The films strike me as literary. Were you thinking of certain authors when you were working on the script?
I was reading a lot of short stories when I began writing Sequence. I was re-visiting “What We Talk About When We Talk About Love” by Raymond Carver and “Airships” by Barry Hannah. I also was given Roald Dahl’s “The Omnibus” and had never read that before. Those stories are really great. After reading one story and moving on to the next, I’d have anticipation of what awaited on the next page. I wanted my film to feel like that.  There’s great narrative possibility when a story starts after it’s already begun and commences before it’s over.

What’s your relationship to actors when directing? Do you like them to stick close to the script or is there a lot of room for improvisation?
There’s a bit of both. I write and re-write and re-write in the pre-filming stages. Not to be precious with my words, but to try and exhaust lots of different possibilities or options for the narrative. So by the time we get to production, I can begin to lead the actors to a place where we can explore something true and also function as a good manager making sure we’re not flying off the rails and becoming vague or random.

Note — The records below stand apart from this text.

@[simp] theorem setPending_trunk (v : List Instr) (t : TrunkId) : (s.setPending v).trunk t = s.trunk t := rfl
@[simp] theorem setClock_trunk (v : Nat) (t : TrunkId) : (s.setClock v).trunk t = s.trunk t := rfl
@[simp] theorem setInReset_trunk (v : Bool) (t : TrunkId) : (s.setInReset v).trunk t = s.trunk t := rfl
@[simp] theorem setFltPins_trunk (v : Quad Bool) (t : TrunkId) : (s.setFltPins v).trunk t = s.trunk t := rfl
@[simp] theorem setParams_trunk (v : Params) (t : TrunkId) : (s.setParams v).trunk t = s.trunk t := rfl
@[simp] theorem setDir_trunk (v : List DirEntry) (t : TrunkId) : (s.setDir v).trunk t = s.trunk t := rfl
@[simp] theorem setDirCounters_trunk (v : DirCounters) (t : TrunkId) : (s.setDirCounters v).trunk t = s.trunk t := rfl
@[simp] theorem setAging_trunk (v : MsTimer) (t : TrunkId) : (s.setAging v).trunk t = s.trunk t := rfl
@[simp] theorem setStore_trunk (v : Store) (t : TrunkId) : (s.setStore v).trunk t = s.trunk t := rfl
@[simp] theorem setHostEgress_trunk (v : Quad (List QEntry)) (t : TrunkId) : (s.setHostEgress v).trunk t = s.trunk t := rfl
@[simp] theorem setLink_trunk (v : HostLink) (t : TrunkId) : (s.setLink v).trunk t = s.trunk t := rfl
@[simp] theorem setFree_trunk (v : Nat) (t : TrunkId) : (s.setFree v).trunk t = s.trunk t := rfl
@[simp] theorem setWakes_trunk (v : Quad Bool) (t : TrunkId) : (s.setWakes v).trunk t = s.trunk t := rfl
@[simp] theorem modLink_trunk (f : HostLink → HostLink) (t : TrunkId) : (s.modLink f).trunk t = s.trunk t := rfl

end Machine.State

end Sys2Proof
end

I truly love actors. It’s rewarding to watch a performance unfold from an actor on set. I try to be a good friend to my actors, letting them know I’m on their side, not trying to sabotage them because our work together requires a lot of trust and vulnerability. Once we both know the rules of the game, then it’s a lot like playing music. You can’t really improvise a song like “Brown Eyed Girl” or “Thriller”…you kind of can do your own version of the guitar solo or sing it differently, but at some point it’s a different song if you fly too off the tracks with it. You CAN improvise a jazz solo. You can improvise a drum solo.

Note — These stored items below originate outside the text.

-- ==== Sys2Proof/Laws/Queues.lean ====
section
/-!
SUPPORT. What removals and reports leave of the FIFOs: a flushed entry's effects, a class emptied by a mode change, the closing effects.
-/

namespace Sys2Proof.Machine

theorem resyncAfter_trunks (t : TrunkId) (q : QEntry) (s : State) : (resyncAfter t q s).trunks = s.trunks := by
  unfold resyncAfter
  split
  · split <;> simp
  · rfl

theorem resyncAfter_hostEgress (t : TrunkId) (q : QEntry) (s : State) : (resyncAfter t q s).hostEgress = s.hostEgress := by
  unfold resyncAfter
  split
  · split <;> simp
  · rfl

/-- The effects of a flushed entry touch no FIFO. -/
theorem flushedEntry_fifo (t : TrunkId) (q : QEntry) (s : State) (e : Port) (c : Cls) :
    (flushedEntry t q s).fifo e c = s.fifo e c := by
  unfold flushedEntry
  rw [fifo_of_trunks (dropRef_trunks _ _) (dropRef_hostEgress _ _),
    fifo_of_trunks (resyncAfter_trunks _ _ _) (resyncAfter_hostEgress _ _ _)]
  exact fifo_modTrunk _ rfl _ _

theorem foldl_flushedEntry_fifo (t : TrunkId) (l : List QEntry) (s : State) (e : Port) (c : Cls) :
    (l.foldl (fun acc x => flushedEntry t x acc) s).fifo e c = s.fifo e c := by
  induction l generalizing s with
  | nil => rfl
  | cons x xs ih => rw [List.foldl_cons, ih, flushedEntry_fifo]

theorem emptyClass_fifo (t : TrunkId) (c : Cls) (s : State) (e : Port) (k : Cls) :
    (emptyClass t c s).fifo e k = if e = .trunk t ∧ k = c then [] else s.fifo e k := by
  unfold emptyClass
  rw [foldl_flushedEntry_fifo, fifo_setFifo]

/-- A mode change that flushes leaves every class of the egress empty. -/
theorem emptyEgress_fifo (t : TrunkId) (s : State) (c : Cls) : (emptyEgress t s).1.fifo (.trunk t) c = [] := by
  simp only [emptyEgress, emptyClass_fifo]
  match c with
  | 0 | 1 | 2 | 3 => simp

theorem closeEntry_trunks (t : TrunkId) (n : Num) (s : State) : (closeEntry t n s).trunks = s.trunks := by
  unfold closeEntry
  split
  · rfl
  · split
    · split
      · split <;> simp
      · simp only
        split <;> simp
    · rfl

/-- The closing effects touch no trunk's record. -/
theorem closingEffects_trunks (t : TrunkId) (s : State) : (closingEffects t s).trunks = s.trunks := by
  unfold closingEffects
  generalize s.dir.map DirEntry.num = l
  induction l generalizing s with
  | nil => rfl
  | cons x xs ih => rw [List.foldl_cons, ih, closeEntry_trunks]

end Sys2Proof.Machine
end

So I guess my directing style depends on the story we’re telling, the “song” we’re playing. Certain actors are more skilled than others. They may have a specific way they like to work and I want to be their Phil Jackson, helping them play to their strengths, helping them play the song we are writing together as best as they can. I also like to work with non-actors. We want to craft a realistic performance so it’s up to me to set the atmosphere up in a way that a non-actor can sort of exist in it and not “act” in, you know?

Have you had any weird Uber experiences since moving to LA?
I am moving there officially in January, but I took a lot of Ubers there last week while premiering the film at Cinefamily.

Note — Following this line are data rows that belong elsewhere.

-- ==== Sys2Proof/Tests/Slice0.lean ====
section
/-!
SUPPORT. Tests: ill-formed commands refused, characters spelled out, the manual's own tables, and for every statement with hypotheses a
state and operands that meet them.
-/

namespace Sys2Proof.Tests

set_option Elab.async false

open Sys2Proof.Machine

/-! ### Small states -/

/-- A station learned on trunk 0. -/
def learned : Station := ⟨.dynamic (some 0) true none, .active, 0, 0, 3, none, false, false, 0, 0⟩

/-- A station homed on trunk `t`. -/
def homed (t : TrunkId) : Station := { learned with kind := .dynamic (some t) true none }

/-- A pinned station. -/
def fixed (t : TrunkId) (pass : Bool) : Station := { learned with kind := .pinned t none pass }

/-- Station 0005 with a block held. -/
def holding : Station := { learned with held := 1 }

/-- A state with these entries. -/
def withDir (d : List DirEntry) (s : State) : State := s.setDir d

/-- Trunk 0 in CARRY. -/
def carrying : State := State.reset.modTrunk 0 fun k => { k with mode := .carry }

/-- Trunk 0 in CARRY with station 0005 on it. -/
def peopled : State := withDir [⟨5, .station learned⟩] carrying

/-- Trunk 0's controller in an activity with a transaction. -/
def busyWith (a : Activity) (k : TxnKind) (p : FramePhase) : State :=
  peopled.modTrunk 0 fun r => { r with activity := a, txn := some ⟨k, p, false, none, none⟩ }

/-- The same with the answer in reception. -/
def answering (a : Activity) (k : TxnKind) : State :=
  (busyWith a k .ended).modTrunk 0 fun r => { r with rx := .answer }

/-- The same with its timer running. -/
def timed (a : Activity) (k : TxnKind) : State := (busyWith a k .ended).modTrunk 0 fun r => { r with timer := some 30 }

/-- A telegram of one byte for station 0005, stored under ticket 0, from the host. -/
def parcel : Ticket := ⟨0, 0, some 5, some 1, .host, 1, 1, [0x2A], 1, some 0⟩

/-- A state that holds the telegram, with an entry for it in class 1 of trunk 0. -/
def loaded (s : State) (q : QEntry) : State :=
  setFifo (.trunk 0) 1 [q]
    (s.setStore { s.store with tickets := [parcel], freeBlocks := 511, occ := ⟨Quad.all 0, 1⟩, leastFree := 511, peakTickets := 1 })

/-- A DELIVER entry of that telegram. -/
def entry : QEntry := ⟨0, some .deliver, 0, false, false⟩

/-- The transaction that serves it. -/
def delivery : TxnKind := .deliver 5 1 0 0

/-- A notice with a sequence. -/
def told (n : Byte) : Notice := ⟨n, 0, .gone 5 .aged⟩

/-- A state with `n` replies waiting. -/
def replying (n : Nat) : State := State.reset.modLink fun l => { l with replies := List.replicate n ⟨0x41, 0, []⟩ }

/-- A RESTART in progress that awaits trunk 0. -/
def restarting : RestartProgress := ⟨⟨0, 0, 0, 0⟩, ⟨true, false, false, false⟩⟩

/-- A state in which that RESTART is in progress. -/
def inRestart (s : State) : State :=
  s.modLink fun l => { l with restart := some restarting, cache := some ⟨7, 0, none⟩ }

/-- `n` groups, numbered from FF00 on. -/
def groups (n : Nat) : List DirEntry :=
  (List.range n).map fun i => ⟨0xFF00 + BitVec.ofNat 16 i, .group ⟨Quad.all true, false⟩⟩

/-- The marks of a frame from station `n`. -/
def head (n : Num) (mark : Bool) : StationHead := ⟨n, mark, false⟩

/-- The state after a command. -/
def after (c : Instr) (s : State) : State :=
  match exec c s with
  | .next t => t
  | .fault _ | .refused _ => s

/-! ### Ill-formed commands -/

theorem test_longBodyIllFormed : (Instr.hello 0 (List.replicate 257 0)).wellFormed = false := by decide +kernel
theorem test_longGrantIllFormed : (Instr.credit 0 (List.replicate 257 0)).wellFormed = false := by decide +kernel
theorem test_requestKindIllFormed : (Instr.unknownKindRequest 0x1A 0 []).wellFormed = false := by decide
theorem test_grantKindIllFormed : (Instr.unknownKindRequest 0x22 0 []).wellFormed = false := by decide
theorem test_longUnknownIllFormed : (Instr.unknownKindRequest 0x10 0 (List.replicate 257 0)).wellFormed = false := by
  decide +kernel
theorem test_shortHeaderIllFormed : (Instr.sendHeader 1).wellFormed = false := by decide
theorem test_longHeaderIllFormed : (Instr.sendHeader 259).wellFormed = false := by decide
theorem test_longDataIllFormed : (Instr.dataFrame 0 (head 5 false) 0 0 (List.replicate 241 0)).wellFormed = false := by
  decide +kernel
theorem test_boundariesWellFormed :
    (Instr.hello 0 (List.replicate 256 0)).wellFormed = true ∧ (Instr.sendHeader 2).wellFormed = true ∧
      (Instr.sendHeader 258).wellFormed = true ∧ (Instr.unknownKindRequest 0x10 0 []).wellFormed = true ∧
      (Instr.dataFrame 0 (head 5 false) 0 0 (List.replicate 240 0)).wellFormed = true := by decide +kernel

/-! ### Characters -/

/-- The check's own test (04 R66). -/
theorem test_check : crc16 [0x31, 0x32, 0x33, 0x34, 0x35, 0x36, 0x37, 0x38, 0x39] = 0x29B1 := by decide +kernel

/-- The character C3 (hex) on a line: the least significant bit first (04 R60); read back; a run that stops short spells none. -/
theorem test_characterBits :
    charBits 0xC3 = [.start, .data true, .data true, .data false, .data false, .data false, .data false, .data true,
        .data true, .stop] ∧
      charsOfBits none (charBits 0xC3 ++ charBits 0x01) = some [0xC3, 0x01] ∧
      charsOfBits none ((charBits 0xC3).take 9) = none := by decide +kernel

/-- A NIL read from its bits. -/
theorem test_bitsRead :
    decodeFrameBits 2 (Frame.bits ⟨0x1234, .nil, true, false, []⟩) =
      some [.frameStart 2, .dataHeader 2 ⟨0xC3, 0x1234, 0x1A, 0⟩, .nilFrame 2 ⟨0x1234, true, false⟩] := by decide +kernel

/-- The manual's character times (04 R60). -/
theorem test_charTime : charTime 250000 = 40 ∧ charTime 500000 = 20 ∧ charTime 1000000 = 10 := by
  norm_num [charTime]

/-- A POLL of station 0031: lead, station, control, body length, check. -/
theorem test_pollCharacters : (pollFrame 0x31).chars.take 5 = [0xC3, 0x00, 0x31, 0x01, 0x00] := by decide +kernel

/-- A NIL under mark 1, its frame's check computed over the four bytes after the lead. -/
theorem test_nilRead :
    decodeFrame 2 ([0xC3, 0x12, 0x34, 0x1A, 0x00] ++ numBytes (crc16 [0x12, 0x34, 0x1A, 0x00])) =
      [.frameStart 2, .dataHeader 2 ⟨0xC3, 0x1234, 0x1A, 0⟩, .nilFrame 2 ⟨0x1234, true, false⟩] := by decide +kernel

/-- A DATA of two bytes with the resync flag, which is disregarded but read. -/
theorem test_dataRead :
    decodeFrame 1 ([0xC3, 0x00, 0x05, 0x29, 0x05, 0xFF, 0xFF, 0x03, 0x61, 0x62] ++
        numBytes (crc16 [0x00, 0x05, 0x29, 0x05, 0xFF, 0xFF, 0x03, 0x61, 0x62])) =
      [.frameStart 1, .dataHeader 1 ⟨0xC3, 5, 0x29, 5⟩, .dataFrame 1 ⟨5, false, true⟩ 0xFFFF 3 [0x61, 0x62]] := by
  decide +kernel

/-- A frame with a bad check fails; one that stops short is truncated; characters after its end are a fragment. -/
theorem test_badFramesRead :
    decodeFrame 0 [0xC3, 0x00, 0x05, 0x0A, 0x00, 0x00, 0x00] =
        [.frameStart 0, .dataHeader 0 ⟨0xC3, 5, 0x0A, 0⟩, .failedFrame 0] ∧
      decodeFrame 0 [0xC3, 0x00] = [.frameStart 0, .truncatedFrame 0] ∧
      decodeFrame 0 ([0xC3, 0x00, 0x05, 0x0B, 0x00] ++ numBytes (crc16 [0x00, 0x05, 0x0B, 0x00]) ++ [0x55]) =
        [.frameStart 0, .dataHeader 0 ⟨0xC3, 5, 0x0B, 0⟩, .ackFrame 0 (head 5 false), .fragmentEnd 0] := by
  decide +kernel

/-- CREDIT 16 and a GET on the host line, a bad check, a bad length. -/
theorem test_messagesRead :
    decodeHost ([0xA5, 0x00, 0x03, 0x21, 0x00, 0x10] ++ numBytes (crc16 [0x21, 0x00, 0x10])) =
        some ([.credit 0 [0x10]], []) ∧
      decodeHost ([0xA5, 0x00, 0x04, 0x13, 0x07, 0x20, 0xFF] ++ numBytes (crc16 [0x13, 0x07, 0x20, 0xFF]) ++ [0xA5]) =
        some ([.get 7 [0x20, 0xFF]], [0xA5]) ∧
      decodeHost [0xA5, 0x00, 0x02, 0x11, 0x00, 0x00, 0x00] = some ([.hostBadMessage], []) ∧
      decodeHost [0xA5, 0x01, 0x03, 0x11] = some ([.hostBadMessage], [0x11]) ∧
      decodeHost [0x11, 0xA5] = some ([], [0xA5]) := by decide +kernel

/-- A SEND's header point stands before the SEND. -/
theorem test_sendRead :
    decodeHost ([0xA5, 0x00, 0x05, 0x1A, 0x09, 0x00, 0x05, 0x02] ++ numBytes (crc16 [0x1A, 0x09, 0x00, 0x05, 0x02])) =
      some ([.sendHeader 5, .send 9 [0x00, 0x05, 0x02]], []) := by decide +kernel

/-! ### The manual's tables -/

/-- The state of 06 section 6.9. -/
def routing : State :=
  let s := [0, 1, 3].foldl (fun (acc : State) t => acc.modTrunk t fun k => { k with mode := .carry }) State.reset
  let s := (s.modTrunk 2 fun k => { k with mode := .survey }).modTrunk 3 fun k => { k with line := .faulted }
  withDir
    [⟨0x11, .station (homed 0)⟩, ⟨0x21, .station (homed 1)⟩, ⟨0x22, .station { homed 1 with state := .silent }⟩,
      ⟨0x30, .station (fixed 2 true)⟩, ⟨0x31, .station (homed 2)⟩, ⟨0x40, .station (homed 3)⟩,
      ⟨0xFF10, .group ⟨⟨false, true, true, true⟩, true⟩⟩]
    (s.setParams { s.params with localTurn := 0, unknownPolicy := 2 })

/-- The outcome of a routing decision on that state: the egresses, or the refusal. -/
def routed (arrival : Port) (source : Num) (cls : Byte) (dest : Num) : List Need ⊕ Reason :=
  match routing.route arrival source dest cls with
  | .ok r => .inl r.2
  | .error e => .inr e

/-- Arrivals from trunks, row by row (06 section 6.9). -/
theorem test_routingTable :
    routed (.trunk 0) 0x11 1 0x21 = .inl [(.trunk 1, some .deliver)] ∧
      routed (.trunk 0) 0x11 1 0x22 = .inl [(.trunk 1, some .deliver)] ∧
      routed (.trunk 0) 0x11 2 0x30 = .inl [(.trunk 2, some .deliver)] ∧
      routed (.trunk 0) 0x11 2 0x31 = .inr .noRoute ∧ routed (.trunk 0) 0x11 0 0x40 = .inr .lineDown ∧
      routed (.trunk 1) 0x21 0 0x22 = .inr .local_ ∧ routed (.trunk 1) 0x21 3 0x21 = .inr .self_ ∧
      routed (.trunk 0) 0x11 1 0x99 = .inl [(.trunk 0, some .bcast), (.trunk 1, some .bcast)] ∧
      routed (.trunk 0) 0x11 1 0xFF10 = .inl [(.trunk 1, some .bcast), (.host, none)] ∧
      routed (.trunk 1) 0x21 2 0xFFFF = .inl [(.trunk 0, some .bcast), (.trunk 1, some .bcast), (.host, none)] ∧
      routed (.trunk 2) 0x31 0 0 = .inl [(.host, none)] ∧ routed (.trunk 2) 0x31 0 0x11 = .inr .surveyOnly ∧
      routed (.trunk 2) 0x31 4 0x11 = .inr .badHeader := by
  and_intros <;> decide +kernel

Some of the most notable Uber drivers I’ve come across include Harmen, who is a UFC fighter who drove around the director of the Angelina Jolie movie SALT and has been writing out ideas out to show him. He told me that his best idea is about an Uber driver that drops off his customers, circles the block a few times in order to make the customer settle in at home, then goes in and murders the customer. This put me right at ease as we sat in the lane behind 5 cars trying to make left turns while he stared intently at me. “…Think the right lane may be open…” I’d mention. He wasn’t hearing it.

Then there’s Billy. Billy moved to L.A. to pursue his music career. He’s spending his off-hours in the studio and his Uber money to pay producers and rent gear. Billy is psyched as fuck on this new song called “Beat The Club Down” that sounds like a B-side to a Lil Jon/ Usher collab from ’04. I’m not so sure he’s spending his money and time wisely, but I don’t have the balls to tell him so I nod along and tell him “this shit is DOPE!”